The Federal Bureau of Investigation (FBI) and the General Services Administration (GSA) undermined the Trump transition team by violating a memorandum of understanding between the Trump transition team and the GSA – when they complied with requests from the FBI and special counsel Robert Mueller’s office to provide private records on members of Trump’s team, according to a Senate report released on Friday.
As Just the News notes:
The majority staff report from both the Senate Committee on Finance and the Committee on Homeland Security and Governmental Affairs claims that officials from both the FBI and Mueller’s office “secretly sought and received access to the private records of Donald J. Trump’s presidential transition team, Trump for America, Inc.”
“They did so,” the report continues, “despite the terms of a memorandum of understanding between the Trump transition team and the General Services Administration...—the executive agency responsible for providing services to both candidates’ transition teams—that those records were the transition team’s private property that would not be retained at the conclusion of the transition.”
According to the report, the GSA – without notifying the White House – reached out to the FBI following Michael Flynn’s resignation as national security adviser and offered to retain records from the Trump transition team in early 2017. The records compiled eventually made their way into Mueller’s office, according to the report.
“At bottom,” continues the report, “the GSA and the FBI undermined the transition process by preserving Trump transition team records contrary to the terms of the memorandum of understanding, hiding that fact from the Trump transition team, and refusing to provide the team with copies of its own records.”

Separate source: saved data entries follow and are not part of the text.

-- ==== Sys2Proof/Tests/Slice0.lean ====
section
/-! SUPPORT. Tests: ill-formed terms, decoding, the spec's tables and vectors, one step of each operation; then, for every
obligation with hypotheses, a witness that meets them. Expected values are the spec's (95_test_vectors.md, and the examples of
the rules named). -/

namespace Sys2Proof.Tests

open Sys2Proof.Machine Sys2Proof.Laws

set_option Elab.async false

/-! ## Data of 95_test_vectors.md -/

/-- V-REC-1. -/
def rec1 : List Byte :=
  [0xCF, 0x2E, 0x96, 0x05, 0xD5, 0x02, 0xEE, 0x02, 0xBC, 0x02, 0x00, 0x00, 0x00, 0x00, 0x30, 0x75, 0x00, 0x00, 0x64, 0x00, 0xBC, 0x02, 0x28, 0x37, 0x05, 0x0C] ++
  [0x08, 0x07, 0x00, 0x00, 0x00, 0x00, 0x00, 0x00, 0xFF, 0xFF, 0xFF, 0xFF, 0xFF, 0xFF, 0xFF, 0xFF, 0x00, 0xFF, 0xFF, 0xFF, 0xFF, 0xFF, 0xFF, 0xFF, 0xFF, 0xFF]

/-- SENT, a sentinel slot. -/
def sent : List Byte := List.replicate 52 0xFF

/-- The index byte and the first slot of V-PAGE-1. -/
def page1Head : List Byte := [0x00] ++ rec1

/-- V-PAGE-1. -/
def page1 : List Byte := page1Head ++ sent ++ sent ++ sent ++ sent ++ [0x00, 0x00, 0x00, 0x00, 0x5E, 0x70]

/-- V-PAGE-1x: bit 0x80 of byte 10 flipped. -/
def page1x : List Byte := page1Head.set 10 0x82 ++ sent ++ sent ++ sent ++ sent ++ [0x00, 0x00, 0x00, 0x00, 0x5E, 0x70]

/-- V-SNAP-1, its first 52 bytes and the rest. -/
def snap1Head : List Byte :=
  [0x4C, 0x4F, 0x4F, 0x00, 0x00, 0x00, 0x00, 0x30, 0x75, 0xBC, 0x02, 0x28, 0xD5, 0x02, 0x05, 0x04, 0x0E, 0x01, 0x5A, 0xFF, 0xFF, 0xFF, 0xFF, 0xFF, 0xFF, 0x00] ++
  [0xFF, 0xFF, 0xFF, 0xFF, 0xFF, 0xFF, 0xFF, 0x37, 0xFF, 0xFF, 0xFF, 0xFF, 0xFF, 0xFF, 0xFF, 0x96, 0x00, 0x03, 0xC2, 0x01, 0x19, 0x00, 0x97, 0x67, 0x19, 0x00]

def snap1Tail : List Byte :=
  [0x36, 0x01, 0xE2, 0x04, 0x78, 0x00, 0x59, 0x01, 0x72, 0x10, 0xFF, 0xFF, 0xFF, 0xFF, 0xFF, 0xFF, 0xFF, 0xFF, 0x00, 0x00, 0x00, 0x00, 0x00, 0x00, 0x00, 0x00] ++
  [0x00, 0x00, 0x00, 0x00, 0x00, 0x00, 0x00, 0x00, 0x00, 0xBC, 0x02, 0x06, 0x2C, 0x59, 0x02, 0x07, 0x08, 0x0A, 0x0D, 0x20, 0xDB]

def snap1 : List Byte := snap1Head ++ snap1Tail

/-- V-SNAP-1x. -/
def snap1x : List Byte := snap1Head.set 9 0xBD ++ snap1Tail

/-- Header (1, 0). -/
def header1 : List Byte := [0x01, 0x00, 0x00, 0x00, 0x76, 0xB4]

/-- Header (2, 0). -/
def header2 : List Byte := [0x02, 0x00, 0x00, 0x00, 0xED, 0x68]

/-- The corrupted header of S2. -/
def headerBad : List Byte := [0x00, 0x00, 0x00, 0x00, 0x76, 0xB4]

/-- "123456789". -/
def digits9 : List Byte := [0x31, 0x32, 0x33, 0x34, 0x35, 0x36, 0x37, 0x38, 0x39]

/-! ## Helpers -/

/-- The cells of `bs` from index `a` on. -/
def cells : Nat → List Byte → Memory
  | _, [] => []
  | a, b :: bs => (a, b) :: cells (a + 1) bs

/-- Reset with `bs` in FB from index 0 and LEN their number. -/
def loaded (bs : List Byte) : State :=
  { State.reset with fb := cells 0 bs, len := BitVec.ofNat 10 bs.length }

/-- The next state of an answer, reset where it stops. -/
def nextOf : Answer → State
  | .next s => s
  | .fault _ => .reset
  | .refused _ => .reset

/-- Does an answer give a next state? -/
def goesOn : Answer → Bool
  | .next _ => true
  | .fault _ => false
  | .refused _ => false

theorem eq_next_of_goesOn {a : Answer} (h : goesOn a = true) : a = .next (nextOf a) := by
  cases a with
  | next s => rfl
  | fault r => cases h
  | refused r => cases h

/-- The record of a result. -/
def recordOf : Result → Record
  | .none => []
  | .snap r => r
  | .arc e => e.record
  | .hdr _ _ _ => []
  | .page _ _ _ _ => []

/-- The revision of a result. -/
def revOf : Result → Option ArcRev
  | .none => none
  | .snap _ => none
  | .arc e => some e.rev
  | .hdr _ _ _ => none
  | .page _ _ _ _ => none

/-- A host write of a word to CMD. -/
def cmdInput (w : Word) : Input := .host (.write .word 0x000 w)

/-- A block running `op` at `p` under `seq`. -/
def running (op : SerialOp) (p : Point) (seq : Phase) : State :=
  { State.reset with seq := seq, lastop := op.opcode, task := some { newTask cfg op with point := p } }

/-- POLL_ARC at the acknowledgement of the only page of a download, V-PAGE-1. -/
def lastPage : State :=
  { State.reset with
    seq := .pageLoop, lastop := 0x25, pages := 1,
    task := some { newTask cfg .pollArc with point := .tx .pageAck, rxbuf := page1 } }

/-! ## Ill-formed terms are refused (30_encoding.md R100) -/

theorem test_wf_byte : (Instr.crcByte 256).wf = false ∧ (Instr.crcByte 255).wf = true := by decide
theorem test_wf_decSnap : (Instr.decSnap 65536).wf = false ∧ (Instr.decSnap 65535).wf = true := by decide
theorem test_wf_decArca : (Instr.decArca 65536).wf = false ∧ (Instr.decArca 65535).wf = true := by decide
theorem test_wf_decArcb : (Instr.decArcb 65536).wf = false ∧ (Instr.decArcb 65535).wf = true := by decide
theorem test_wf_decArc : (Instr.decArc 65536).wf = false ∧ (Instr.decArc 65535).wf = true := by decide
theorem test_wf_decHdr : (Instr.decHdr 65536).wf = false ∧ (Instr.decHdr 65535).wf = true := by decide
theorem test_wf_decPage : (Instr.decPage 65536).wf = false ∧ (Instr.decPage 65535).wf = true := by decide
theorem test_wf_setper : (Instr.setper 65536).wf = false ∧ (Instr.setper 65535).wf = true := by decide

/-! ## Words written out from the opcode map and the formats (30_encoding.md R100, R102; 95_test_vectors.md) -/

theorem test_decode_nop : decodeTableWord 32 0x00000000 = some .nop := by decide
theorem test_decode_nop_unused_bits : decodeTableWord 32 0xFFFFFF00 = some .nop := by decide
theorem test_decode_crcClr : decodeTableWord 32 0x00000001 = some .crcClr := by decide
theorem test_decode_crcByte : decodeTableWord 32 0x00004102 = some (.crcByte 0x41) := by decide
theorem test_decode_crcBuf : decodeTableWord 32 0x00000003 = some .crcBuf := by decide
theorem test_decode_verify : decodeTableWord 32 0x00000004 = some .verify := by decide
theorem test_decode_crcAppend : decodeTableWord 32 0x00000005 = some .crcAppend := by decide
theorem test_decode_decSnap : decodeTableWord 32 0x00100010 = some (.decSnap 16) := by decide
theorem test_decode_decArca : decodeTableWord 32 0x00010011 = some (.decArca 1) := by decide
theorem test_decode_decArcb : decodeTableWord 32 0x01000012 = some (.decArcb 256) := by decide
theorem test_decode_decArc : decodeTableWord 32 0x00010013 = some (.decArc 1) := by decide
theorem test_decode_decHdr : decodeTableWord 32 0x00010014 = some (.decHdr 1) := by decide
theorem test_decode_decPage : decodeTableWord 32 0x00F50015 = some (.decPage 245) := by decide
theorem test_decode_wake : decodeTableWord 32 0x00000020 = some .wake := by decide
theorem test_decode_setper : decodeTableWord 32 0xFFFF0021 = some (.setper 65535) := by decide
theorem test_decode_clrlog : decodeTableWord 32 0x00000022 = some .clrlog := by decide
theorem test_decode_pollRt : decodeTableWord 32 0x12340023 = some .pollRt := by decide
theorem test_decode_download : decodeTableWord 32 0x00000024 = some .download := by decide
theorem test_decode_pollArc : decodeTableWord 32 0x00000025 = some .pollArc := by decide
theorem test_decode_abort : decodeTableWord 32 0x0000003F = some .abort := by decide
theorem test_decode_reserved :
    [0x06, 0x16, 0x26, 0x3E, 0x40, 0xFF].map (decodeTableWord 32) = [none, none, none, none, none, none] := by decide
theorem test_encode_setper : encode (.setper 5) = 0x00050021 := by decide
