namespace Sys2Proof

“These actions have called into question the GSA’s role as a neutral service provider, and those doubts have consequences,” the report reads. “Future presidential transition teams must have confidence that their use of government resources and facilities for internal communications and deliberations—including key decisions such as nominations, staffing, and significant policy changes—will not expose them to exploitation by third parties, including political opponents.”